INSTRUCTIONS TO FOLLOW> Below are lines of data, and only some are wanted. Please repeat exactly those from the line that has "def Obligations.StepRunsTheFront : Prop" through the line that has "attempt whose plan".

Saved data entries

-- ==== Sys2Proof/Certificates/Slice0/Obligations.lean ====
section
/-! DEFINITION. The statements about the part, from the numbered rules of spec/.  A port is said to take a
request (`State.takes`) while the part runs and the port neither sends a reply nor holds a frame (R172).  The
requests' operands are the bytes of their payloads (R177). -/

open Sys2Proof Sys2Proof.Machine

/-! ### The machine -/

/-- The front command runs on the state with the queue's rest, and the part idles on an empty queue (the
queue is the model's own, log 1). -/
def Obligations.StepRunsTheFront : Prop :=
  (∀ (s : State) (c : Instr) (rest : List Instr), s.pending = c :: rest →
    step s = exec c { s with pending := rest }) ∧
  ∀ s : State, s.pending = [] → step s = .next s

/-- Every command gives a next state and leaves the queue alone; the one exception is an attempt whose plan
needs more slots than are free, which R103 says does not happen (log 17). -/
def Obligations.EveryCommandGoesOn : Prop :=
  ∀ (c : Instr) (s : State),
    (∃ t, exec c s = .next t ∧ t.pending = s.pending) ∨
    (c = .attemptCompletion ∧ exec c s = .fault .poolExhausted ∧
      ∃ w, s.planner.work = some w ∧ s.pool.free.length < (w.plan s.limits).strokes.length)

/-- R54, R66, R91, R111, R117, R118, R121, R125, R171, R172: an event that cannot arise where it stands
changes nothing: a route decision on an EMPTY latch, an expiry with no fill pending, a completion with no
request in work, the end of a re-homing, a move, a stroke's window or a deadline that is not running, a
start with nothing latched, a check byte the receiver does not await, the end of a reply that is not being
sent. That such a command is accepted at all is the model's choice (log 3). -/
def Obligations.EventsThatCannotAriseChangeNothing : Prop :=
  ∀ s : State, s.phase = .running →
    (∀ l k, (s.head l k).latch = none → exec (.routeDecision l k) s = .next s) ∧
    (∀ k, (s.store k).fills = [] → exec (.routeWindowExpiry k) s = .next s) ∧
    (∀ k, (∀ slot ms, (s.store k).channel ≠ .afterRun slot ms) →
      exec (.afterRunWindowClose k) s = .next s) ∧
    (∀ k, (∀ slot ms, (s.store k).channel ≠ .driving slot ms) →
      exec (.strokeDeadlineExpiry k) s = .next s) ∧
    (∀ k, (s.path k).availability = .available → exec (.rehomeComplete k) s = .next s) ∧
    (∀ k, (s.path k).move = none → exec (.diverterMoveComplete k) s = .next s) ∧
    (∀ k, (s.path k).latch = none → exec (.strokeStart k) s = .next s) ∧
    (s.planner.work = none → exec .attemptCompletion s = .next s) ∧
    (∀ p check, (∀ taken, (s.port p).receiver ≠ .check taken) →
      exec (.frameComplete p check) s = .next s) ∧
    (∀ p, (s.port p).sending = none → exec (.replyTransmitEnd p) s = .next s)

/-- Reset leaves every retained item at its value before the first write (R184), the sales IDLE in CLOSED
lanes (R51), and the paths re-homing for 400 ms (R111). That reset is a finished start-up is the model's reading
(log 22), and that the sensors then report cassettes and cashboxes in, on which the stores' states, the cashboxes'
stages and the notices rest, is its choice (log 5).

The invariants of this file hold at reset. -/
def Obligations.ResetHoldsItsValuesAndTheInvariants : Prop :=
  (let s := State.reset
   (∀ d, s.denom d = { value := 0, kind := .coin, enabled := false }) ∧
   (∀ (k : Kind) (c : ClassCode), (s.classes.get k)[c] = none) ∧
   (∀ k, s.store k =
     { denom := none, capacity := 1, physical := 0, reserved := 0, state := .disabled, pay := false,
       fill := false, fills := [], inFlight := false, marked := false, channel := .idle }) ∧
   (∀ k, (s.box k).capacity = 8000 ∧ (s.box k).promised = 0 ∧ (s.box k).stage = .none ∧
     ∀ d, (s.box k).countOf d = 0) ∧
   s.limits = { coinLimit := 25, noteLimit := 10, roundingUnit := 1, presentTimeout := 45 } ∧
   (∀ d, s.marks d = { low := 0, target := 0, high := 0 }) ∧
   (∀ d, s.counters d = Counters.zero ∧ s.totals.opening[d] = 0) ∧
   s.totals.shift = 0 ∧ s.totals.inexact = false ∧
   (∀ l, s.mode l = .closed ∧ s.sale l = Sale.idle 0 ∧ s.slot l = none) ∧
   (∀ k, (s.path k).availability = .rehoming 400 ∧ (s.path k).position = none) ∧
   s.retained = Retained.factory) ∧
  (State.reset.noticesFollow ∧ State.reset.durable ∧ State.reset.rangesHold ∧
   State.reset.slotsPartition ∧ State.reset.laneWorkFollows ∧ State.reset.strokesFollow ∧
   State.reset.countersInRange ∧ State.reset.stockFollows ∧ State.reset.holdingsFollow ∧
   State.reset.salesFollow)

/-- R159, R162: a condition flag never stands set with its condition false, nor clear with it true, and each
line is a level of its port's flags and enables. -/
def Obligations.NoticesFollowKept : Prop :=
  ∀ s t : State, s.noticesFollow → step s = .next t → t.noticesFollow

/-- After every event Retained Memory holds the retained items as the event left them. R185 makes a change durable
before it can be observed on a link; that it is durable at the end of its event is the model's reading (log
13). -/
def Obligations.DurableKept : Prop :=
  ∀ s t : State, s.durable → step s = .next t → t.durable
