-- ==== Sys2Proof/Laws/State.lean ====
section
/-! SUPPORT. One lemma for each field of the state that an update leaves alone, and what a read gives after
a write of the same piece and of another. -/

namespace Sys2Proof

@[simp] theorem PerLane.get_set_self {α : Type} (t : PerLane α) (l : Lane) (x : α) :
    (t.set l x).get l = x := by cases l <;> rfl

theorem PerLane.get_set_ne {α : Type} (t : PerLane α) (l m : Lane) (x : α) (h : m ≠ l) :
    (t.set l x).get m = t.get m := by cases l <;> cases m <;> first | rfl | exact absurd rfl h

@[simp] theorem PerKind.get_set_self {α : Type} (t : PerKind α) (k : Kind) (x : α) :
    (t.set k x).get k = x := by cases k <;> rfl

theorem PerKind.get_set_ne {α : Type} (t : PerKind α) (k j : Kind) (x : α) (h : j ≠ k) :
    (t.set k x).get j = t.get j := by cases k <;> cases j <;> first | rfl | exact absurd rfl h

@[simp] theorem PerParty.get_set_self {α : Type} (t : PerParty α) (p : Port) (x : α) :
    (t.set p x).get p = x := by rcases p with (_ | _) | _ <;> rfl

theorem PerParty.get_set_ne {α : Type} (t : PerParty α) (p q : Port) (x : α) (h : q ≠ p) :
    (t.set p x).get q = t.get q := by
  rcases p with (_ | _) | _ <;> rcases q with (_ | _) | _ <;> first | rfl | exact absurd rfl h

@[simp] theorem PerParty.set_set {α : Type} (t : PerParty α) (p : Port) (x y : α) :
    (t.set p x).set p y = t.set p y := by rcases p with (_ | _) | _ <;> rfl

@[simp] theorem tabulate_get {α : Type} (f : Fin 12 → α) (i : Fin 12) : (tabulate f)[i] = f i := by
  revert i; simp [Fin.forall_fin_succ, tabulate]

@[simp] theorem PerLane.set_set {α : Type} (t : PerLane α) (l : Lane) (x y : α) :
    (t.set l x).set l y = t.set l y := by cases l <;> rfl

@[simp] theorem PerKind.set_set {α : Type} (t : PerKind α) (k : Kind) (x y : α) :
    (t.set k x).set k y = t.set k y := by cases k <;> rfl

namespace Machine

@[simp] theorem State.setStore_pending (s : State) (k : StoreId) (x : Store) :
    (s.setStore k x).pending = s.pending := rfl
@[simp] theorem State.setStore_phase (s : State) (k : StoreId) (x : Store) :
    (s.setStore k x).phase = s.phase := rfl
@[simp] theorem State.setStore_pins (s : State) (k : StoreId) (x : Store) :
    (s.setStore k x).pins = s.pins := rfl
@[simp] theorem State.setStore_denoms (s : State) (k : StoreId) (x : Store) :
    (s.setStore k x).denoms = s.denoms := rfl
@[simp] theorem State.setStore_classes (s : State) (k : StoreId) (x : Store) :
    (s.setStore k x).classes = s.classes := rfl
@[simp] theorem State.setStore_boxes (s : State) (k : StoreId) (x : Store) :
    (s.setStore k x).boxes = s.boxes := rfl
@[simp] theorem State.setStore_limits (s : State) (k : StoreId) (x : Store) :
    (s.setStore k x).limits = s.limits := rfl
@[simp] theorem State.setStore_lanes (s : State) (k : StoreId) (x : Store) :
    (s.setStore k x).lanes = s.lanes := rfl
@[simp] theorem State.setStore_heads (s : State) (k : StoreId) (x : Store) :
    (s.setStore k x).heads = s.heads := rfl
@[simp] theorem State.setStore_planner (s : State) (k : StoreId) (x : Store) :
    (s.setStore k x).planner = s.planner := rfl
@[simp] theorem State.setStore_pool (s : State) (k : StoreId) (x : Store) :
    (s.setStore k x).pool = s.pool := rfl
@[simp] theorem State.setStore_paths (s : State) (k : StoreId) (x : Store) :
    (s.setStore k x).paths = s.paths := rfl
@[simp] theorem State.setStore_presenterOpen (s : State) (k : StoreId) (x : Store) :
    (s.setStore k x).presenterOpen = s.presenterOpen := rfl
@[simp] theorem State.setStore_active (s : State) (k : StoreId) (x : Store) :
    (s.setStore k x).active = s.active := rfl
@[simp] theorem State.setStore_pendingMarks (s : State) (k : StoreId) (x : Store) :
    (s.setStore k x).pendingMarks = s.pendingMarks := rfl
@[simp] theorem State.setStore_armed (s : State) (k : StoreId) (x : Store) :
    (s.setStore k x).armed = s.armed := rfl
@[simp] theorem State.setStore_totals (s : State) (k : StoreId) (x : Store) :
    (s.setStore k x).totals = s.totals := rfl
@[simp] theorem State.setStore_officeNotices (s : State) (k : StoreId) (x : Store) :
    (s.setStore k x).officeNotices = s.officeNotices := rfl
@[simp] theorem State.setStore_laneNotices (s : State) (k : StoreId) (x : Store) :
    (s.setStore k x).laneNotices = s.laneNotices := rfl
@[simp] theorem State.setStore_ports (s : State) (k : StoreId) (x : Store) :
    (s.setStore k x).ports = s.ports := rfl
@[simp] theorem State.setStore_retained (s : State) (k : StoreId) (x : Store) :
    (s.setStore k x).retained = s.retained := rfl

@[simp] theorem State.modStore_pending (s : State) (k : StoreId) (f : Store → Store) :
    (s.modStore k f).pending = s.pending := rfl
@[simp] theorem State.modStore_phase (s : State) (k : StoreId) (f : Store → Store) :
    (s.modStore k f).phase = s.phase := rfl
@[simp] theorem State.modStore_pins (s : State) (k : StoreId) (f : Store → Store) :
    (s.modStore k f).pins = s.pins := rfl
@[simp] theorem State.modStore_denoms (s : State) (k : StoreId) (f : Store → Store) :
    (s.modStore k f).denoms = s.denoms := rfl
@[simp] theorem State.modStore_classes (s : State) (k : StoreId) (f : Store → Store) :
    (s.modStore k f).classes = s.classes := rfl
@[simp] theorem State.modStore_boxes (s : State) (k : StoreId) (f : Store → Store) :
    (s.modStore k f).boxes = s.boxes := rfl
@[simp] theorem State.modStore_limits (s : State) (k : StoreId) (f : Store → Store) :
    (s.modStore k f).limits = s.limits := rfl
@[simp] theorem State.modStore_lanes (s : State) (k : StoreId) (f : Store → Store) :
    (s.modStore k f).lanes = s.lanes := rfl
@[simp] theorem State.modStore_heads (s : State) (k : StoreId) (f : Store → Store) :
    (s.modStore k f).heads = s.heads := rfl
@[simp] theorem State.modStore_planner (s : State) (k : StoreId) (f : Store → Store) :
    (s.modStore k f).planner = s.planner := rfl
@[simp] theorem State.modStore_pool (s : State) (k : StoreId) (f : Store → Store) :
    (s.modStore k f).pool = s.pool := rfl
@[simp] theorem State.modStore_paths (s : State) (k : StoreId) (f : Store → Store) :
    (s.modStore k f).paths = s.paths := rfl
@[simp] theorem State.modStore_presenterOpen (s : State) (k : StoreId) (f : Store → Store) :
    (s.modStore k f).presenterOpen = s.presenterOpen := rfl
@[simp] theorem State.modStore_active (s : State) (k : StoreId) (f : Store → Store) :
    (s.modStore k f).active = s.active := rfl
@[simp] theorem State.modStore_pendingMarks (s : State) (k : StoreId) (f : Store → Store) :
    (s.modStore k f).pendingMarks = s.pendingMarks := rfl
@[simp] theorem State.modStore_armed (s : State) (k : StoreId) (f : Store → Store) :
    (s.modStore k f).armed = s.armed := rfl
@[simp] theorem State.modStore_totals (s : State) (k : StoreId) (f : Store → Store) :
    (s.modStore k f).totals = s.totals := rfl
@[simp] theorem State.modStore_officeNotices (s : State) (k : StoreId) (f : Store → Store) :
    (s.modStore k f).officeNotices = s.officeNotices := rfl
@[simp] theorem State.modStore_laneNotices (s : State) (k : StoreId) (f : Store → Store) :
    (s.modStore k f).laneNotices = s.laneNotices := rfl
@[simp] theorem State.modStore_ports (s : State) (k : StoreId) (f : Store → Store) :
    (s.modStore k f).ports = s.ports := rfl
@[simp] theorem State.modStore_retained (s : State) (k : StoreId) (f : Store → Store) :
    (s.modStore k f).retained = s.retained := rfl

@[simp] theorem State.setBox_pending (s : State) (k : Kind) (x : Cashbox) :
    (s.setBox k x).pending = s.pending := rfl
@[simp] theorem State.setBox_phase (s : State) (k : Kind) (x : Cashbox) :
    (s.setBox k x).phase = s.phase := rfl
@[simp] theorem State.setBox_pins (s : State) (k : Kind) (x : Cashbox) :
    (s.setBox k x).pins = s.pins := rfl
@[simp] theorem State.setBox_denoms (s : State) (k : Kind) (x : Cashbox) :
    (s.setBox k x).denoms = s.denoms := rfl
@[simp] theorem State.setBox_classes (s : State) (k : Kind) (x : Cashbox) :
    (s.setBox k x).classes = s.classes := rfl
@[simp] theorem State.setBox_stores (s : State) (k : Kind) (x : Cashbox) :
    (s.setBox k x).stores = s.stores := rfl
@[simp] theorem State.setBox_limits (s : State) (k : Kind) (x : Cashbox) :
    (s.setBox k x).limits = s.limits := rfl
@[simp] theorem State.setBox_lanes (s : State) (k : Kind) (x : Cashbox) :
    (s.setBox k x).lanes = s.lanes := rfl
@[simp] theorem State.setBox_heads (s : State) (k : Kind) (x : Cashbox) :
    (s.setBox k x).heads = s.heads := rfl
@[simp] theorem State.setBox_planner (s : State) (k : Kind) (x : Cashbox) :
    (s.setBox k x).planner = s.planner := rfl
@[simp] theorem State.setBox_pool (s : State) (k : Kind) (x : Cashbox) :
    (s.setBox k x).pool = s.pool := rfl
@[simp] theorem State.setBox_paths (s : State) (k : Kind) (x : Cashbox) :
    (s.setBox k x).paths = s.paths := rfl
@[simp] theorem State.setBox_presenterOpen (s : State) (k : Kind) (x : Cashbox) :
    (s.setBox k x).presenterOpen = s.presenterOpen := rfl
@[simp] theorem State.setBox_active (s : State) (k : Kind) (x : Cashbox) :
    (s.setBox k x).active = s.active := rfl
@[simp] theorem State.setBox_pendingMarks (s : State) (k : Kind) (x : Cashbox) :
    (s.setBox k x).pendingMarks = s.pendingMarks := rfl
@[simp] theorem State.setBox_armed (s : State) (k : Kind) (x : Cashbox) :
    (s.setBox k x).armed = s.armed := rfl
@[simp] theorem State.setBox_totals (s : State) (k : Kind) (x : Cashbox) :
    (s.setBox k x).totals = s.totals := rfl
@[simp] theorem State.setBox_officeNotices (s : State) (k : Kind) (x : Cashbox) :
    (s.setBox k x).officeNotices = s.officeNotices := rfl
@[simp] theorem State.setBox_laneNotices (s : State) (k : Kind) (x : Cashbox) :
    (s.setBox k x).laneNotices = s.laneNotices := rfl
@[simp] theorem State.setBox_ports (s : State) (k : Kind) (x : Cashbox) :
    (s.setBox k x).ports = s.ports := rfl
@[simp] theorem State.setBox_retained (s : State) (k : Kind) (x : Cashbox) :
    (s.setBox k x).retained = s.retained := rfl

@[simp] theorem State.modBox_pending (s : State) (k : Kind) (f : Cashbox → Cashbox) :
    (s.modBox k f).pending = s.pending := rfl
@[simp] theorem State.modBox_phase (s : State) (k : Kind) (f : Cashbox → Cashbox) :
    (s.modBox k f).phase = s.phase := rfl
@[simp] theorem State.modBox_pins (s : State) (k : Kind) (f : Cashbox → Cashbox) :
    (s.modBox k f).pins = s.pins := rfl
@[simp] theorem State.modBox_denoms (s : State) (k : Kind) (f : Cashbox → Cashbox) :
    (s.modBox k f).denoms = s.denoms := rfl
@[simp] theorem State.modBox_classes (s : State) (k : Kind) (f : Cashbox → Cashbox) :
    (s.modBox k f).classes = s.classes := rfl
@[simp] theorem State.modBox_stores (s : State) (k : Kind) (f : Cashbox → Cashbox) :
    (s.modBox k f).stores = s.stores := rfl
@[simp] theorem State.modBox_limits (s : State) (k : Kind) (f : Cashbox → Cashbox) :
    (s.modBox k f).limits = s.limits := rfl
@[simp] theorem State.modBox_lanes (s : State) (k : Kind) (f : Cashbox → Cashbox) :
    (s.modBox k f).lanes = s.lanes := rfl
@[simp] theorem State.modBox_heads (s : State) (k : Kind) (f : Cashbox → Cashbox) :
    (s.modBox k f).heads = s.heads := rfl
@[simp] theorem State.modBox_planner (s : State) (k : Kind) (f : Cashbox → Cashbox) :
    (s.modBox k f).planner = s.planner := rfl
@[simp] theorem State.modBox_pool (s : State) (k : Kind) (f : Cashbox → Cashbox) :
    (s.modBox k f).pool = s.pool := rfl
@[simp] theorem State.modBox_paths (s : State) (k : Kind) (f : Cashbox → Cashbox) :
    (s.modBox k f).paths = s.paths := rfl
@[simp] theorem State.modBox_presenterOpen (s : State) (k : Kind) (f : Cashbox → Cashbox) :
    (s.modBox k f).presenterOpen = s.presenterOpen := rfl
@[simp] theorem State.modBox_active (s : State) (k : Kind) (f : Cashbox → Cashbox) :
    (s.modBox k f).active = s.active := rfl
@[simp] theorem State.modBox_pendingMarks (s : State) (k : Kind) (f : Cashbox → Cashbox) :
    (s.modBox k f).pendingMarks = s.pendingMarks := rfl
@[simp] theorem State.modBox_armed (s : State) (k : Kind) (f : Cashbox → Cashbox) :
    (s.modBox k f).armed = s.armed := rfl
@[simp] theorem State.modBox_totals (s : State) (k : Kind) (f : Cashbox → Cashbox) :
    (s.modBox k f).totals = s.totals := rfl
@[simp] theorem State.modBox_officeNotices (s : State) (k : Kind) (f : Cashbox → Cashbox) :
    (s.modBox k f).officeNotices = s.officeNotices := rfl
@[simp] theorem State.modBox_laneNotices (s : State) (k : Kind) (f : Cashbox → Cashbox) :
    (s.modBox k f).laneNotices = s.laneNotices := rfl
@[simp] theorem State.modBox_ports (s : State) (k : Kind) (f : Cashbox → Cashbox) :
    (s.modBox k f).ports = s.ports := rfl
@[simp] theorem State.modBox_retained (s : State) (k : Kind) (f : Cashbox → Cashbox) :
    (s.modBox k f).retained = s.retained := rfl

RESPONSE>
def Obligations.StepRunsTheFront : Prop :=
  (∀ (s : State) (c : Instr) (rest : List Instr), s.pending = c :: rest →
    step s = exec c { s with pending := rest }) ∧
  ∀ s : State, s.pending = [] → step s = .next s

/-- Every command gives a next state and leaves the queue alone; the one exception is an attempt whose plan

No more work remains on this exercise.